Austrian economic recovery after shutdown can take three years

The consequences of the lockdown and partial suspension of global trade flows will be felt for a long time.

The coronavirus pandemic poses an enormous challenge for the domestic and global economy. Despite the measures taken by the Austrian government, the consequences of the lockdown and partial suspension of global trade flows will be felt for a long time. 

Research from IIASA, the Vienna University of Economics and Business (WU), the Austrian Institute of Economic Research (WIFO), and the Institute for Advanced Studies (IHS), show that it could take up to three years for the Austrian economy to recover from the shock caused by the restrictions and return to its original, pre-COVID-19 trend.

If the shutdown remains in place until mid-May, the model simulations predict a 4% decline in GDP in 2020, and up to 6% if the shutdown measures remain in place until mid-June.

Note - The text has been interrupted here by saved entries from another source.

-- ==== Sys2Proof/Syntax.lean ====
section
/-! DEFINITION. The 34 instructions, one constructor per row of spec/opcode_table.json, in the order and with
the names of 30_encoding.md R60. Operands are the fields of R57: `x` and `y` register indexes, `kk` a byte,
`nnn` a 12-bit address, `n` a count (the sprite height of Dxyn, R58). -/

namespace Sys2Proof

inductive Instr where
  /-- 00E0 -/
  | cls
  /-- 00EE -/
  | ret
  /-- 1nnn -/
  | jp (nnn : Addr12)
  /-- 2nnn -/
  | call (nnn : Addr12)
  /-- 3xkk -/
  | seK (x : Reg) (kk : Byte)
  /-- 4xkk -/
  | sneK (x : Reg) (kk : Byte)
  /-- 5xy0 -/
  | seR (x y : Reg)
  /-- 6xkk -/
  | ldK (x : Reg) (kk : Byte)
  /-- 7xkk -/
  | addK (x : Reg) (kk : Byte)
  /-- 8xy0 -/
  | ldR (x y : Reg)
  /-- 8xy1 -/
  | or (x y : Reg)
  /-- 8xy2 -/
  | and (x y : Reg)
  /-- 8xy3 -/
  | xor (x y : Reg)
  /-- 8xy4 -/
  | addR (x y : Reg)
  /-- 8xy5 -/
  | sub (x y : Reg)
  /-- 8xy6; `y` is decoded and not used (R59, R64) -/
  | shr (x y : Reg)
  /-- 8xy7 -/
  | subn (x y : Reg)
  /-- 8xyE; `y` is decoded and not used (R59, R64) -/
  | shl (x y : Reg)
  /-- 9xy0 -/
  | sneR (x y : Reg)
  /-- Annn -/
  | ldI (nnn : Addr12)
  /-- Bnnn -/
  | jpV0 (nnn : Addr12)
  /-- Cxkk -/
  | rnd (x : Reg) (kk : Byte)
  /-- Dxyn; `n` is the sprite height in bytes -/
  | drw (x y : Reg) (n : Nat)
  /-- Ex9E -/
  | skp (x : Reg)
  /-- ExA1 -/
  | sknp (x : Reg)
  /-- Fx07 -/
  | ldVdt (x : Reg)
  /-- Fx0A -/
  | ldVk (x : Reg)
  /-- Fx15 -/
  | ldDtv (x : Reg)
  /-- Fx18 -/
  | ldStv (x : Reg)
  /-- Fx1E -/
  | addI (x : Reg)
  /-- Fx29 -/
  | ldF (x : Reg)
  /-- Fx33 -/
  | ldB (x : Reg)
  /-- Fx55 -/
  | stRegs (x : Reg)
  /-- Fx65 -/
  | ldRegs (x : Reg)
  deriving DecidableEq, Repr

end Sys2Proof
end

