-- ==== Sys2Proof/Config.lean ====
section
/-! DEFINITION. What an implementation fixes (the parameters of spec 00_scope.md R7) and the free values of
the machine (the draws of R16). The parameters are a record that every state carries and nothing writes
(log entry 1); the draws are opaque functions of the state's draw counter (log entries 5 and 6). -/

namespace Sys2Proof

/-- The order in which 8xy4, 8xy5, 8xy6, 8xy7 and 8xyE write VF and V[x] (R7, R88). It matters only for x = 15. -/
inductive FlagWriteOrder where
  | flagThenResult
  | resultThenFlag
  deriving DecidableEq, Repr

/-- What `tick()` does to the timers of a halted machine (R7, R130). -/
inductive TickWhenHalted where
  | decrement
  | ignore
  deriving DecidableEq, Repr

/-- The open parameters of R7. FONT_BASE is bounded so that the 80 font bytes lie below 0x200:
`FONT_BASE + 80 <= 0x200`, that is, at most 0x1B0 (R7, R40, R105). -/
structure Config where
  /-- FONT_BASE -/
  fontBase : Fin 0x1B1
  /-- FONT_DATA: 16 glyphs of 5 bytes, glyph d at offset 5·d (R42) -/
  fontData : Vector Byte 80
  /-- FLAG_WRITE_ORDER -/
  flagWriteOrder : FlagWriteOrder
  /-- TICK_WHEN_HALTED -/
  tickWhenHalted : TickWhenHalted
  deriving DecidableEq, Repr

/-- The draw `rnd` of the k-th draw taken by the machine: any byte (R16, R101). A free value. -/
opaque Config.rndByte : Nat → Byte

/-- The draw that picks a key at the k-th draw taken by the machine (R16, R113). A free value: the meaning of
Fx0A reduces it to a position in the list of the pressed keys, which is all the spec says of it. -/
opaque Config.keyPick : Nat → Nat

end Sys2Proof
end

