/-- R79: 2nnn pushes the address of the next instruction. -/
def Obligations.CallPushesTheNextAddress : Prop :=
  RowDecodes 0x2000 0xF000 (fun w => .call (nnnOf w)) ∧
  ∀ (s : State) (nnn : Addr12), (s.sp.val = 16 → Raises (.call nnn) s .stackOverflow none) ∧
    ∀ k : Fin 16, s.sp.val = k.val → ∃ t, exec (.call nnn) s = .next t ∧ t.pc.toNat = nnn.toNat ∧
      t.stackAt k = s.pc + 2 ∧ t.sp.val = k.val + 1 ∧ (∀ j, j ≠ k → t.stackAt j = s.stackAt j) ∧
      ChangesOnly [.pc, .stack] s t

/-- R80 to R83: the four register skips. -/
def Obligations.ConditionalSkipsCompare : Prop :=
  RowDecodes 0x3000 0xF000 (fun w => .seK (xOf w) (kkOf w)) ∧
  RowDecodes 0x4000 0xF000 (fun w => .sneK (xOf w) (kkOf w)) ∧
  RowDecodes 0x5000 0xF00F (fun w => .seR (xOf w) (yOf w)) ∧
  RowDecodes 0x9000 0xF00F (fun w => .sneR (xOf w) (yOf w)) ∧
  ∀ (s : State) (x y : Reg) (kk : Byte),
    Skips (.seK x kk) s (decide ((s.reg x).toNat = kk.toNat)) ∧
    Skips (.sneK x kk) s (decide ((s.reg x).toNat ≠ kk.toNat)) ∧
    Skips (.seR x y) s (decide ((s.reg x).toNat = (s.reg y).toNat)) ∧
    Skips (.sneR x y) s (decide ((s.reg x).toNat ≠ (s.reg y).toNat))

/-- R86: calls nest to depth 16, and d calls followed by d returns come back behind the first call. -/
def Obligations.NestedCallsReturnBehindTheFirst : Prop :=
  (∀ (s : State) (nnn : Addr12), s.sp.val = 16 → Raises (.call nnn) s .stackOverflow none) ∧
  ∀ (s : State) (targets : List Addr12), s.halt = none → s.sp.val + targets.length ≤ 16 →
    ∃ t, runInstrs (targets.map .call) s = .next t ∧ t.halt = none ∧ t.sp.val = s.sp.val + targets.length ∧
      (targets ≠ [] → ∃ u, runInstrs (List.replicate targets.length .ret) t = .next u ∧ u.halt = none ∧
        u.sp = s.sp ∧ u.pc = s.pc + 2)

/-! ### Register loads and the ALU (42_alu.md) -/

/-- R89 and R90: 6xkk and 7xkk. -/
def Obligations.ImmediateLoadAndAdd : Prop :=
  RowDecodes 0x6000 0xF000 (fun w => .ldK (xOf w) (kkOf w)) ∧
  RowDecodes 0x7000 0xF000 (fun w => .addK (xOf w) (kkOf w)) ∧
  ∀ (s : State) (x : Reg) (kk : Byte), WritesRegister (.ldK x kk) s x kk.toNat ∧
    WritesRegister (.addK x kk) s x (((s.reg x).toNat + kk.toNat) % 256)

/-- R91 to R94: 8xy0, 8xy1, 8xy2, 8xy3. -/
def Obligations.MoveAndLogic : Prop :=
  RowDecodes 0x8000 0xF00F (fun w => .ldR (xOf w) (yOf w)) ∧
  RowDecodes 0x8001 0xF00F (fun w => .or (xOf w) (yOf w)) ∧
  RowDecodes 0x8002 0xF00F (fun w => .and (xOf w) (yOf w)) ∧
  RowDecodes 0x8003 0xF00F (fun w => .xor (xOf w) (yOf w)) ∧
  ∀ (s : State) (x y : Reg), WritesRegister (.ldR x y) s x (s.reg y).toNat ∧
    WritesRegister (.or x y) s x ((s.reg x).toNat ||| (s.reg y).toNat) ∧
    WritesRegister (.and x y) s x ((s.reg x).toNat &&& (s.reg y).toNat) ∧
    WritesRegister (.xor x y) s x ((s.reg x).toNat ^^^ (s.reg y).toNat)

/-- R95: 8xy4, the carry from the true sum. -/
def Obligations.AddSetsTheCarry : Prop :=
  RowDecodes 0x8004 0xF00F (fun w => .addR (xOf w) (yOf w)) ∧
  ∀ (s : State) (x y : Reg), WritesFlagAndRegister (.addR x y) s x
    (if (s.reg x).toNat + (s.reg y).toNat > 255 then 1 else 0)
    (((s.reg x).toNat + (s.reg y).toNat) % 256 : Nat)

/-- R96 and R98: 8xy5 and 8xy7, the strict comparison, and the difference as an integer mod 256. -/
def Obligations.SubtractionsSetTheStrictComparison : Prop :=
  RowDecodes 0x8005 0xF00F (fun w => .sub (xOf w) (yOf w)) ∧
  RowDecodes 0x8007 0xF00F (fun w => .subn (xOf w) (yOf w)) ∧
  ∀ (s : State) (x y : Reg),
    WritesFlagAndRegister (.sub x y) s x (if (s.reg x).toNat > (s.reg y).toNat then 1 else 0)
      ((((s.reg x).toNat : Int) - ((s.reg y).toNat : Int)) % 256) ∧
    WritesFlagAndRegister (.subn x y) s x (if (s.reg y).toNat > (s.reg x).toNat then 1 else 0)
      ((((s.reg y).toNat : Int) - ((s.reg x).toNat : Int)) % 256)

/-- R97 and R99: 8xy6 and 8xyE shift V[x] whatever y is, and VF is the bit shifted out. -/
def Obligations.ShiftsCaptureTheLostBit : Prop :=
  RowDecodes 0x8006 0xF00F (fun w => .shr (xOf w) (yOf w)) ∧
  RowDecodes 0x800E 0xF00F (fun w => .shl (xOf w) (yOf w)) ∧
  ∀ (s : State) (x y : Reg),
    WritesFlagAndRegister (.shr x y) s x ((s.reg x).toNat % 2) ((s.reg x).toNat / 2 : Nat) ∧
    WritesFlagAndRegister (.shl x y) s x ((s.reg x).toNat / 128) ((s.reg x).toNat * 2 % 256 : Nat)

/-- R88: the two write orders of 8xy4 to 8xyE, for the flag f and the result r that R95 to R99 give the instruction.
They agree for x other than 15; for x = 15 VF ends as r under flag_then_result and as f under result_then_flag. -/
def Obligations.WriteOrderMattersOnlyForVF : Prop :=
  ∀ (s : State) (x y : Reg) (i : Instr) (f r : Nat), (i, f, r) ∈ flagAndResult s x y →
    ∃ t u,
      exec i { s with cfg := { s.cfg with flagWriteOrder := .flagThenResult } } = .next t ∧
      exec i { s with cfg := { s.cfg with flagWriteOrder := .resultThenFlag } } = .next u ∧
      (x ≠ 15 → t.v = u.v ∧ (t.reg x).toNat = r ∧ (t.reg 15).toNat = f) ∧
      (x = 15 → (t.reg 15).toNat = r ∧ (u.reg 15).toNat = f) ∧
      (∀ k, k ≠ x → k ≠ 15 → t.reg k = s.reg k ∧ u.reg k = s.reg k) ∧ ChangesOnly [.regs, .cfg] t u

/-- R101: Cxkk, whatever byte is drawn. Bits clear in kk are 0 in the result. The draw counter is the model's own
(log entry 5). -/
def Obligations.RandomByteIsMasked : Prop :=
  RowDecodes 0xC000 0xF000 (fun w => .rnd (xOf w) (kkOf w)) ∧
  ∀ (s : State) (x : Reg) (kk : Byte), ∃ (rnd : Byte) (t : State), exec (.rnd x kk) s = .next t ∧
    t.reg x = rnd &&& kk ∧ (∀ b, kk.getLsbD b = false → (t.reg x).getLsbD b = false) ∧
    (∀ k, k ≠ x → t.reg k = s.reg k) ∧ t.pc = s.pc + 2 ∧ ChangesOnly [.regs, .pc, .draws] s t

/-! ### The index register and memory (43_index_and_memory.md) -/

/-- R103, R104 and R105: Annn, Fx1E and Fx29. -/
def Obligations.IndexIsLoadedAddedToOrPointedAtAGlyph : Prop :=
  RowDecodes 0xA000 0xF000 (fun w => .ldI (nnnOf w)) ∧ RowDecodes 0xF01E 0xF0FF (fun w => .addI (xOf w)) ∧
  RowDecodes 0xF029 0xF0FF (fun w => .ldF (xOf w)) ∧
  ∀ (s : State) (x : Reg) (nnn : Addr12), WritesIndex (.ldI nnn) s nnn.toNat ∧
    WritesIndex (.addI x) s ((s.idx.toNat + (s.reg x).toNat) % 0x10000) ∧
    WritesIndex (.ldF x) s (s.cfg.fontBase.val + 5 * (s.reg x).toNat)

/-- R106: Fx33. -/
def Obligations.DecimalDigitsAreStored : Prop :=
  RowDecodes 0xF033 0xF0FF (fun w => .ldB (xOf w)) ∧
  ∀ (s : State) (x : Reg),
    (s.idx.toNat + 2 < 0x1000 → ∃ t, exec (.ldB x) s = .next t ∧
      (t.byteAt s.idx.toNat).toNat = (s.reg x).toNat / 100 ∧
      (t.byteAt (s.idx.toNat + 1)).toNat = (s.reg x).toNat / 10 % 10 ∧
      (t.byteAt (s.idx.toNat + 2)).toNat = (s.reg x).toNat % 10 ∧
      (∀ a, a < s.idx.toNat ∨ s.idx.toNat + 2 < a → t.byteAt a = s.byteAt a) ∧ t.pc = s.pc + 2 ∧
      ChangesOnly [.mem, .pc] s t) ∧
    (0x1000 ≤ s.idx.toNat + 2 → Raises (.ldB x) s .addressOutOfRange (some (max s.idx.toNat 0x1000)))

/-- R107: Fx55, register x included, I kept. -/
def Obligations.RegistersAreStoredAtI : Prop :=
  RowDecodes 0xF055 0xF0FF (fun w => .stRegs (xOf w)) ∧
  ∀ (s : State) (x : Reg),
    (s.idx.toNat + x.val < 0x1000 → ∃ t, exec (.stRegs x) s = .next t ∧
      (∀ k : Reg, k ≤ x → t.byteAt (s.idx.toNat + k.val) = s.reg k) ∧
      (∀ a, a < s.idx.toNat ∨ s.idx.toNat + x.val < a → t.byteAt a = s.byteAt a) ∧ t.pc = s.pc + 2 ∧
      ChangesOnly [.mem, .pc] s t) ∧
    (0x1000 ≤ s.idx.toNat + x.val → Raises (.stRegs x) s .addressOutOfRange (some (max s.idx.toNat 0x1000)))

/-- R108: Fx65, register x included, the registers above x and I kept. -/
def Obligations.RegistersAreLoadedFromI : Prop :=
  RowDecodes 0xF065 0xF0FF (fun w => .ldRegs (xOf w)) ∧
  ∀ (s : State) (x : Reg),
    (s.idx.toNat + x.val < 0x1000 → ∃ t, exec (.ldRegs x) s = .next t ∧
      (∀ k : Reg, k ≤ x → t.reg k = s.byteAt (s.idx.toNat + k.val)) ∧
      (∀ k : Reg, x < k → t.reg k = s.reg k) ∧ t.pc = s.pc + 2 ∧ ChangesOnly [.regs, .pc] s t) ∧
    (0x1000 ≤ s.idx.toNat + x.val → Raises (.ldRegs x) s .addressOutOfRange (some (max s.idx.toNat 0x1000)))

/-- Registers stored by Fx55 and loaded back by Fx65 are the registers, and every byte of memory outside I .. I + x and
the index register are as before (R107 and R108 together). -/
def Obligations.StoreThenLoadGivesTheRegistersBack : Prop :=
  ∀ (s : State) (x : Reg), s.idx.toNat + x.val < 0x1000 →
    ∃ t u, exec (.stRegs x) s = .next t ∧ exec (.ldRegs x) t = .next u ∧ ChangesOnly [.mem, .pc] s u ∧
      (∀ k : Reg, k ≤ x → u.byteAt (s.idx.toNat + k.val) = s.reg k) ∧
      (∀ a, a < s.idx.toNat ∨ s.idx.toNat + x.val < a → u.byteAt a = s.byteAt a) ∧
      ∀ (q : State), q.idx = t.idx → (∀ a, q.byteAt a = t.byteAt a) → ∃ p, exec (.ldRegs x) q = .next p ∧
        ∀ k : Reg, k ≤ x → p.reg k = s.reg k

/-- A word stored by Fx55 right behind the instruction is what the very next step fetches (20_memory.md R54). -/
def Obligations.StoredWordIsFetchedNext : Prop :=
  ∀ (s : State) (x : Reg), CanFetch s → s.pc.toNat + 3 < 0x1000 → 1 ≤ x.val → s.idx = s.pc + 2 →
    s.idx.toNat + x.val < 0x1000 → ∃ t, exec (.stRegs x) s = .next t ∧
      t.fetch = .ok (BitVec.ofNat 16 ((s.reg 0).toNat * 0x100 + (s.reg 1).toNat))

/-! ### Keys and timers (44_keys_and_timers.md) -/

/-- R110 and R111: Ex9E and ExA1. -/
def Obligations.KeySkipsTestTheKey : Prop :=
  RowDecodes 0xE09E 0xF0FF (fun w => .skp (xOf w)) ∧ RowDecodes 0xE0A1 0xF0FF (fun w => .sknp (xOf w)) ∧
  ∀ (s : State) (x : Reg),
    (∀ k : Reg, (s.reg x).toNat = k.val → Skips (.skp x) s (s.key k) ∧ Skips (.sknp x) s (!s.key k)) ∧
    (16 ≤ (s.reg x).toNat → Raises (.skp x) s .keyIndexOutOfRange (some (s.reg x).toNat) ∧
      Raises (.sknp x) s .keyIndexOutOfRange (some (s.reg x).toNat))

/-- R112, R114 and R115: Fx07, Fx15 and Fx18. -/
def Obligations.TimersAreReadAndSet : Prop :=
  RowDecodes 0xF007 0xF0FF (fun w => .ldVdt (xOf w)) ∧ RowDecodes 0xF015 0xF0FF (fun w => .ldDtv (xOf w)) ∧
  RowDecodes 0xF018 0xF0FF (fun w => .ldStv (xOf w)) ∧
  ∀ (s : State) (x : Reg), WritesRegister (.ldVdt x) s x s.dt.toNat ∧
    (∃ t, exec (.ldDtv x) s = .next t ∧ t.dt = s.reg x ∧ t.pc = s.pc + 2 ∧ ChangesOnly [.dt, .pc] s t) ∧
    (∃ t, exec (.ldStv x) s = .next t ∧ t.st = s.reg x ∧ t.pc = s.pc + 2 ∧ ChangesOnly [.st, .pc] s t)

/-- R113: Fx0A, whichever pressed key is drawn; while no key is pressed nothing is written and the step is Waiting.
The draw counter is the model's own (log entry 6). -/
def Obligations.KeyWaitStoresAPressedKey : Prop :=
  RowDecodes 0xF00A 0xF0FF (fun w => .ldVk (xOf w)) ∧
  ∀ (s : State) (x : Reg),
    ((∀ k, s.key k = false) → exec (.ldVk x) s = .next s) ∧
    (∀ k₀, s.key k₀ = true → ∃ (k : Reg) (t : State), exec (.ldVk x) s = .next t ∧ s.key k = true ∧
      (t.reg x).toNat = k.val ∧ (∀ j, j ≠ x → t.reg j = s.reg j) ∧ t.pc = s.pc + 2 ∧
      ChangesOnly [.regs, .pc, .draws] s t) ∧
    (CanFetch s → decode (wordAt s s.pc.toNat) = .known (.ldVk x) →
      ((∀ k, s.key k = false) → transact .step s = (s, .waiting)) ∧
      (∀ k₀, s.key k₀ = true → (transact .step s).2 = .ok))

/-- A waiting machine answers Waiting to every step and changes nothing, however often it is stepped, until the host
presses a key; then the next step stores that key and goes on (R116, and L1.10 of 95_test_vectors.md). -/
def Obligations.WaitHoldsUntilAKeyIsPressed : Prop :=
  ∀ (s : State) (x : Reg), CanFetch s → decode (wordAt s s.pc.toNat) = .known (.ldVk x) → (∀ k, s.key k = false) →
    transact .step s = (s, .waiting) ∧ (∀ n, runSchedule (List.replicate n .step) s = s) ∧
    (∀ k : Reg, ∃ t u, transact (.setKey k.val true) s = (t, .nothing) ∧ transact .step t = (u, .ok) ∧
      (u.reg x).toNat = k.val ∧ u.pc = s.pc + 2) ∧
    (transact .reset s).1.pc = 0x200

/-! ### Whole-machine rules -/

/-- No instruction writes a general register outside the "writes" column of 10_state.md R21; in particular VF is
written only by the six flag instructions and by an instruction that names it (R22, R23). -/
def Obligations.OnlyNamedRegistersAreWritten : Prop :=
  ∀ (i : Instr) (s t : State) (k : Reg), exec i s = .next t → ¬ MayWriteRegister i k → t.reg k = s.reg k

/-- Only Fx33 and Fx55 write memory, and only the bytes at I that 20_memory.md R39 lists. -/
def Obligations.OnlyTwoInstructionsWriteMemory : Prop :=
  ∀ (i : Instr) (s t : State) (a : Nat), exec i s = .next t → t.byteAt a ≠ s.byteAt a →
    (∃ x, i = .ldB x ∧ s.idx.toNat ≤ a ∧ a ≤ s.idx.toNat + 2) ∨
    (∃ x, i = .stRegs x ∧ s.idx.toNat ≤ a ∧ a ≤ s.idx.toNat + x.val)
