/-! ### State.jumpTo -/

@[simp] theorem State.jumpTo_v (s : State) (w : Word) : (s.jumpTo w).v = s.v := rfl
@[simp] theorem State.jumpTo_idx (s : State) (w : Word) : (s.jumpTo w).idx = s.idx := rfl
@[simp] theorem State.jumpTo_pc (s : State) (w : Word) : (s.jumpTo w).pc = w := rfl
@[simp] theorem State.jumpTo_stack (s : State) (w : Word) : (s.jumpTo w).stack = s.stack := rfl
@[simp] theorem State.jumpTo_sp (s : State) (w : Word) : (s.jumpTo w).sp = s.sp := rfl
@[simp] theorem State.jumpTo_dt (s : State) (w : Word) : (s.jumpTo w).dt = s.dt := rfl
@[simp] theorem State.jumpTo_st (s : State) (w : Word) : (s.jumpTo w).st = s.st := rfl
@[simp] theorem State.jumpTo_disp (s : State) (w : Word) : (s.jumpTo w).disp = s.disp := rfl
@[simp] theorem State.jumpTo_keys (s : State) (w : Word) : (s.jumpTo w).keys = s.keys := rfl
@[simp] theorem State.jumpTo_redraw (s : State) (w : Word) : (s.jumpTo w).redraw = s.redraw := rfl
@[simp] theorem State.jumpTo_halt (s : State) (w : Word) : (s.jumpTo w).halt = s.halt := rfl
@[simp] theorem State.jumpTo_mem (s : State) (w : Word) : (s.jumpTo w).mem = s.mem := rfl
@[simp] theorem State.jumpTo_cfg (s : State) (w : Word) : (s.jumpTo w).cfg = s.cfg := rfl
@[simp] theorem State.jumpTo_draws (s : State) (w : Word) : (s.jumpTo w).draws = s.draws := rfl
@[simp] theorem State.jumpTo_reg (s : State) (w : Word) (k : Reg) : (s.jumpTo w).reg k = s.reg k := rfl
@[simp] theorem State.jumpTo_byteAt (s : State) (w : Word) (i : Nat) : (s.jumpTo w).byteAt i = s.byteAt i := rfl
@[simp] theorem State.jumpTo_key (s : State) (w : Word) (k : Reg) : (s.jumpTo w).key k = s.key k := rfl
@[simp] theorem State.jumpTo_pixel (s : State) (w : Word) (c : Fin 64) (r : Fin 32) : (s.jumpTo w).pixel c r = s.pixel c r := rfl
@[simp] theorem State.jumpTo_stackAt (s : State) (w : Word) (k : Fin 16) : (s.jumpTo w).stackAt k = s.stackAt k := rfl
@[simp] theorem State.jumpTo_base (s : State) (w : Word) : (s.jumpTo w).base = s.base := rfl
@[simp] theorem State.jumpTo_pressedKeys (s : State) (w : Word) : (s.jumpTo w).pressedKeys = s.pressedKeys := rfl

/-! ### State.raise -/

@[simp] theorem State.raise_v (s : State) (f : FaultKind) (w : Option Word) (a : Option Nat) : (s.raise f w a).v = s.v := rfl
@[simp] theorem State.raise_idx (s : State) (f : FaultKind) (w : Option Word) (a : Option Nat) : (s.raise f w a).idx = s.idx := rfl
@[simp] theorem State.raise_pc (s : State) (f : FaultKind) (w : Option Word) (a : Option Nat) : (s.raise f w a).pc = s.pc := rfl
@[simp] theorem State.raise_stack (s : State) (f : FaultKind) (w : Option Word) (a : Option Nat) : (s.raise f w a).stack = s.stack := rfl
@[simp] theorem State.raise_sp (s : State) (f : FaultKind) (w : Option Word) (a : Option Nat) : (s.raise f w a).sp = s.sp := rfl
@[simp] theorem State.raise_dt (s : State) (f : FaultKind) (w : Option Word) (a : Option Nat) : (s.raise f w a).dt = s.dt := rfl
@[simp] theorem State.raise_st (s : State) (f : FaultKind) (w : Option Word) (a : Option Nat) : (s.raise f w a).st = s.st := rfl
@[simp] theorem State.raise_disp (s : State) (f : FaultKind) (w : Option Word) (a : Option Nat) : (s.raise f w a).disp = s.disp := rfl
@[simp] theorem State.raise_keys (s : State) (f : FaultKind) (w : Option Word) (a : Option Nat) : (s.raise f w a).keys = s.keys := rfl
@[simp] theorem State.raise_redraw (s : State) (f : FaultKind) (w : Option Word) (a : Option Nat) : (s.raise f w a).redraw = s.redraw := rfl
@[simp] theorem State.raise_halt (s : State) (f : FaultKind) (w : Option Word) (a : Option Nat) : (s.raise f w a).halt = some ⟨f, s.pc, w, a⟩ := rfl
@[simp] theorem State.raise_mem (s : State) (f : FaultKind) (w : Option Word) (a : Option Nat) : (s.raise f w a).mem = s.mem := rfl
@[simp] theorem State.raise_cfg (s : State) (f : FaultKind) (w : Option Word) (a : Option Nat) : (s.raise f w a).cfg = s.cfg := rfl
@[simp] theorem State.raise_draws (s : State) (f : FaultKind) (w : Option Word) (a : Option Nat) : (s.raise f w a).draws = s.draws := rfl
@[simp] theorem State.raise_reg (s : State) (f : FaultKind) (w : Option Word) (a : Option Nat) (k : Reg) : (s.raise f w a).reg k = s.reg k := rfl
@[simp] theorem State.raise_byteAt (s : State) (f : FaultKind) (w : Option Word) (a : Option Nat) (i : Nat) : (s.raise f w a).byteAt i = s.byteAt i := rfl
@[simp] theorem State.raise_key (s : State) (f : FaultKind) (w : Option Word) (a : Option Nat) (k : Reg) : (s.raise f w a).key k = s.key k := rfl
@[simp] theorem State.raise_pixel (s : State) (f : FaultKind) (w : Option Word) (a : Option Nat) (c : Fin 64) (r : Fin 32) : (s.raise f w a).pixel c r = s.pixel c r := rfl
@[simp] theorem State.raise_stackAt (s : State) (f : FaultKind) (w : Option Word) (a : Option Nat) (k : Fin 16) : (s.raise f w a).stackAt k = s.stackAt k := rfl
@[simp] theorem State.raise_base (s : State) (f : FaultKind) (w : Option Word) (a : Option Nat) : (s.raise f w a).base = s.base := rfl
@[simp] theorem State.raise_pressedKeys (s : State) (f : FaultKind) (w : Option Word) (a : Option Nat) : (s.raise f w a).pressedKeys = s.pressedKeys := rfl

After the shock of 2020, the model shows an economic recovery until 2022, but a lower level of GDP than it would have been without the COVID-19 crisis can still be expected at the end of 2022.

The disruption of activity in several economic sectors in Austria does not only have an adverse effect on the sectors directly affected – it affects the entire economy, particularly by rippling through domestic and global supply chains, as well as by a reduction in final demand due to declining incomes and higher unemployment rates.

The most affected sectors are construction, wholesale and retail trade, transportation, accommodation and food services, as well as arts, entertainment, and recreation. 

Small open economies like Austria that have highly developed manufacturing and service sectors with a complex network of international and domestic economic relations, can therefore expect a noticeable multiplier effect of the COVID-19 pandemic crisis measures.

According to the researchers, the recovery of the economy will begin as soon as the restrictions on economic activity ends, but the transition to the original growth path will take time. Firstly, employees who were previously laid off, will not be reinstated immediately.

Secondly, post-crisis investment will be limited by the financial conditions of companies, and thirdly, the demand for consumption and intermediate goods is likely to remain below pre-crisis levels for some time.